Twitter verbietet Werbung ab sofort Werbung mit politischen Inhalten. Twitter-Chef Jack Dorsey kritisiert Facebook für die Praxis. Auch Hillary Clinton äußert sich.

San Francisco - Twitter verbreitet weltweit keine politischen Inhalte mehr als Werbung. „Wir glauben, dass Reichweite für politische Botschaften verdient werden muss, statt erkauft zu werden“, schrieb Twitter-Chef Jack Dorsey am Mittwoch bei Twitter. Werbung bei Twitter sind zum Beispiel Tweets, die gegen Bezahlung im Nachrichtenstrom von Nutzern platziert werden können - auch wenn sie dem Account nicht folgen. Die Debatte über politische Werbung kommt in den USA wegen der näherrückenden Präsidentenwahl 2020 immer mehr in Gang.
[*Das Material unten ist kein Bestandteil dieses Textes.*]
-- ==== Sys2Proof/Syntax.lean ====
section
/-! DEFINITION. The commands of the block: one constructor per row of spec/opcode_table.json, with the row's operands, and
the plain records that some operands are. -/

namespace Sys2Proof

open Sys2Proof.Machine (MuFields Flit Hello Lsr RocePkt EthFrame AskFrame BootFinds SummarySlot Slug GuestCopy HwEvent ExchangeIn CoreAsk XferFail SymErr HbmXfer TicketIn
  BarRun BarData)

/-- A logical cell: region 0 to 15, block 0 to 15, cell 0 to 15 (R30). -/
structure CellId where
  region : Nat
  block : Nat
  cell : Nat
  deriving DecidableEq, Repr

/-- What an accumulation group is opened for: the extent of its output tile, and the chase slot and plate it belongs to,
with the chase address at which the closed tile is written. -/
structure GroupShape where
  rows : Nat
  cols : Nat
  slot : Nat
  plate : Nat
  dst : Nat
  lineTile : Nat
  kTile : Nat
  deriving DecidableEq, Repr

/-- A FEED of one row and one group pair (R172): the raw elements and formats of the two operands, their exponent fields,
whether an operand tile is poisoned, and what the hardware's columns add by fault at the issue and at the reissue
(column, error): with no fault both lists are empty. -/
structure FeedOp where
  row : Nat
  fmtA : Nat
  fmtB : Nat
  a : List Nat
  ea : Nat
  w : List (List Nat)
  eb : List Nat
  poison : Bool
  err1 : List (Nat × Int)
  err2 : List (Nat × Int)
  deriving DecidableEq, Repr

/-- What ECC decoding of a sector comes to (R509 to R511): no symbol in error; one, corrected; two or more that are detected; more than
two that decode to another codeword. -/
inductive EccResult where
  | clean
  | corrected
  | uncorrectable
  | miscorrected
  deriving DecidableEq, Repr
Facebook will weiterhin politische Werbung zulassen

Twitter geht damit einen anderen Weg als Facebook. In den vergangenen Wochen war Facebook in den USA immer mehr in die Kritik geraten wegen der Entscheidung, Anzeigen mit politischen Inhalten grundsätzlich nicht von den Faktencheck-Partnern des Online-Netzwerks prüfen zu lassen. Außerdem beschloss das Online-Netzwerk, nichts zu unternehmen, wenn Politiker falsche oder irreführende Informationen verbreiten. Facebook-Chef Mark Zuckerberg hält zugleich an der Möglichkeit, politische Werbung zu schalten, ausdrücklich fest - auch wenn sie für Facebook keine große Rolle als Einnahmequelle spiele.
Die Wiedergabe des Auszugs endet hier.